PF方案是包括鼻咽癌在内的晚期头颈癌的标准化疗方案。最近发现PF方案联合多西他赛可提高肿瘤控制率。本研究旨在评估TPF新辅助方案(多西他赛、顺铂(DDP)和5-氟尿嘧啶(5-FU))序贯根治性放疗在晚期鼻咽癌(NPC)中的剂量限制性毒性(DLT)和最大耐受剂量(MTD)。
2006年12月至2008年5月,纳入41例新诊断的国际抗癌联盟(UICC)III期或IV期晚期鼻咽癌患者。其中男性29例,女性12例,中位年龄47岁(范围29 - 60岁),东部肿瘤协作组(ECOG)体能状态≤2。初始剂量为多西他赛40mg/m² d1、DDP 40mg/m² d1、5-FU 400mg/m² d1 - 5。每3周重复治疗2个周期。多西他赛和DDP的剂量分别每次增加5mg/m²,5-FU每次增加50mg/m²。6例患者按初始剂量完成2个周期后评估DLT并进行剂量递增。放疗从第5周开始,鼻咽部给予68 - 72Gy/34 - 36次分割,阳性淋巴结区域给予60 - 66Gy/30 - 33次分割。

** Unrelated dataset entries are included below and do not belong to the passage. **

-- ==== Sys2Proof/Machine/PolicyChecks.lean ====
section
/-! DEFINITION. Check 3 of a staging (R439, R523, R524): what each section of a maquette must satisfy. -/

namespace Sys2Proof.Machine

/-- Whether a number lies in a range. -/
def within (lo x hi : Nat) : Bool := decide (lo ≤ x) && decide (x ≤ hi)

/-- Whether a list names nothing twice. -/
def distinct {α : Type} [DecidableEq α] (l : List α) : Bool := decide (l.Nodup)

/-- One past the highest index that a sparse table gives. -/
def spanOf {α : Type} (m : List (Nat × α)) : Nat := maxOf (m.map (fun e => e.1 + 1))

/-- Spans that do not meet. -/
def apartSpans (a la b lb : Nat) : Bool := decide (a + la ≤ b) || decide (b + lb ≤ a)

/-- Every two elements of a list satisfy a test. -/
def pairwiseAll {α : Type} (f : α → α → Bool) : List α → Bool
  | [] => true
  | x :: xs => xs.all (f x) && pairwiseAll f xs

/-- A tenant map of set numbers: each is 0xFF or below the count, and tenants it leaves out name set 0 (R168). -/
def tenantMapOk (m : List (Nat × (Nat × Nat))) (count : Nat) : Bool :=
  m.all (fun e => decide (e.1 < 65536) && [e.2.1, e.2.2].all (fun n => decide (n = 0xFF) || decide (n < count)))
    && (decide (0 < count) || decide (m.length = 65536))

/-! ### Fabric tables -/

/-- The route table's candidates: bit 6 of a byte is reserved (R358). -/
def routesOk (rs : List (Nat × RouteEntry)) : Bool :=
  rs.all (fun e => decide (e.1 < 4096) && decide (e.2.cands.length ≤ 4) && e.2.cands.all (fun c => !c.getLsbD 6))

/-- The slot table: identifiers unique, edges of R362, units 1 to 128. -/
def slotsOk (t : SlotTable) : Bool :=
  let edge := fun (e : Byte) => decide (e.toNat ≤ 0x4F) || decide (e = 0x80#8)
  decide (t.entries.length ≤ 65536) && distinct (t.entries.map (fun e => e.slot))
    && t.entries.all (fun e => (edge e.inEdge || decide (e.inEdge = 0xFF#8)) && (edge e.outEdge || decide (e.outEdge = 0xC0#8))
      && within 1 e.units 128)

/-- The queue table: 512 entries, areas that do not overlap (R405). -/
def queuesOk (t : List QueueCfg) : Bool :=
  decide (t.length = 512)
    && t.all (fun c => decide (c.spillOffset % 4096 = 0) && decide (c.spillItems % 64 = 0) && decide (c.spillItems ≤ 1048576)
      && decide (c.level ≤ 16777215))
    && pairwiseAll (fun (a b : QueueCfg) => apartSpans a.spillOffset (64 * a.spillItems) b.spillOffset (64 * b.spillItems)
        || decide (a.spillItems = 0) || decide (b.spillItems = 0)) t

/-- The latency manifest's entries: stage codes of R48, and the contribution bit of R43's two kinds. -/
def entriesOk (m : LatencyManifest) : Bool :=
  m.entries.all (fun e => (within 1 e.stage 5 || within 0x10 e.stage 0x15) && decide (e.contribution = decide (0x10 ≤ e.stage)))

/-! ### Skiver (R98 to R109) -/

/-- Whether bytes are well-formed UTF-8 on their own. -/
def wellFormedText (bs : List Byte) : Bool :=
  let r := repairBytes [] (bs.map (fun b => (b, 0)))
  decide (r.replaced = 0) && r.carry.isEmpty

/-- The bytes of a pool span. -/
def poolBytes (pool : List Byte) (off len : Nat) : List Byte := (pool.drop off).take len

/-- The skiver tables. -/
def skiverOk (t : SkiverTables) (awl : Option AwlTables) : Bool :=
  let ids := t.vocab.map (fun e => e.2.tokenId)
  let special := (t.specials.filter (fun e => e.2.isDefined)).map (fun e => e.2.tokenId)
  let bytes := (List.range 256).map (fun b => (aget b t.byteMap).getD 0)
  within 256 t.chunkBytes 2048 && decide (t.chunkBytes % 64 = 0) && decide (t.unitMask ≠ 0#8)
    && (List.range 32).all (fun c => decide (t.mode c ≠ 3))
    && ((awl.bind (fun a => a.automata[t.pretokAutomaton]?)).map (fun a => decide (a.kind = 2))).getD false
    && decide (t.vocabCount ≤ 1048576) && decide (t.vocab.length = t.vocabCount)
    && decide (t.mergeCount ≤ 2097152) && decide (t.merges.length = t.mergeCount) && decide (t.senders.length ≤ 16)
    && decide (special.length = t.specialCount)
    && decide (t.pool.length ≤ 16777216) && distinct (t.vocab.map (fun e => e.1)) && distinct (t.merges.map (fun e => e.1))
    && t.specials.all (fun e => decide (e.1 < 4096) && decide (e.2.spelling.length ≤ 32) && decide (e.2.tokenId < 1048576))
    && bytes.all (fun n => ids.contains n)
    && t.vocab.all (fun e => decide (e.1 < 4194304) && within 1 e.2.length 255 && decide (e.2.tokenId < 1048576)
      && decide (e.2.poolOffset + e.2.length ≤ t.pool.length)
      && decide (vocabLookup t (poolBytes t.pool e.2.poolOffset e.2.length) = some e.2))
    && t.merges.all (fun e => decide (e.1 < 4194304) && decide (e.2.rank < 2097152) && ids.contains e.2.left
      && ids.contains e.2.right && ids.contains e.2.result && decide (mergeLookup t e.2.left e.2.right = some e.2))
    && special.all (fun n => !ids.contains n)

/-! ### Egress (R124 to R126, R149) -/

/-- The egress tables; each stop set has its automaton in the awl tables, whose records name its entries (R149, R166). -/
def egressOk (t : EgressTables) (awl : Option AwlTables) : Bool :=
  let stops := match awl with | some a => a.automata.filter (fun x => decide (x.kind = 1)) | none => []
  decide (t.idLimit ≤ 1048576) && decide (t.defaultOverflow ≤ 2) && decide (t.stopSets.length ≤ 256)
    && decide (stops.length = t.stopSets.length)
    && (t.stopSets.zip stops).all (fun x => x.2.reports.all (fun r => decide (r.pattern < x.1.length)))
    && t.stopSets.all (fun l => decide (l.length ≤ 64) && l.all (fun e => within 1 e.text.length 256))
    && t.detok.all (fun e => decide (e.1 < t.idLimit) && decide (e.2.length ≤ 255) && decide (e.2.kind ≤ 3)
      && decide (e.2.poolOffset + e.2.length ≤ t.pool.length)
      && (let bs := poolBytes t.pool e.2.poolOffset e.2.length
          decide (bs.length ≤ if wellFormedText bs then 252 else 84)))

40例患者(79个周期)接受了治疗毒性和疗效评估。在1 - 4剂量水平未发生DLT。在剂量水平5时,6例患者中有3例出现DLT,包括III/IV级中性粒细胞减少持续超过1周。其中2例还出现III级黏膜炎,导致放疗中断超过1周。另外3例新患者在粒细胞集落刺激因子(G-CSF)支持下以相同剂量(剂量水平6)重新治疗,未发生DLT。剂量递增至水平7时,4例患者均出现DLT,包括3例IV级中性粒细胞减少,其中1例伴有发热和肺炎;3例III级腹泻;1例III级黏膜炎持续10天。停止剂量递增,另外3例新患者再次按剂量水平5治疗,未发现DLT。其他严重毒性包括III级贫血(1例)、III级呕吐(4例)和III级体重减轻(9例)。未发现严重肝、肾毒性。
TPF新辅助化疗是治疗晚期NPC的一种安全有效的方案,推荐剂量为多西他赛60mg/m² d1、DDP 60mg/m² d1、5-FU 600mg/m² d1 - 5。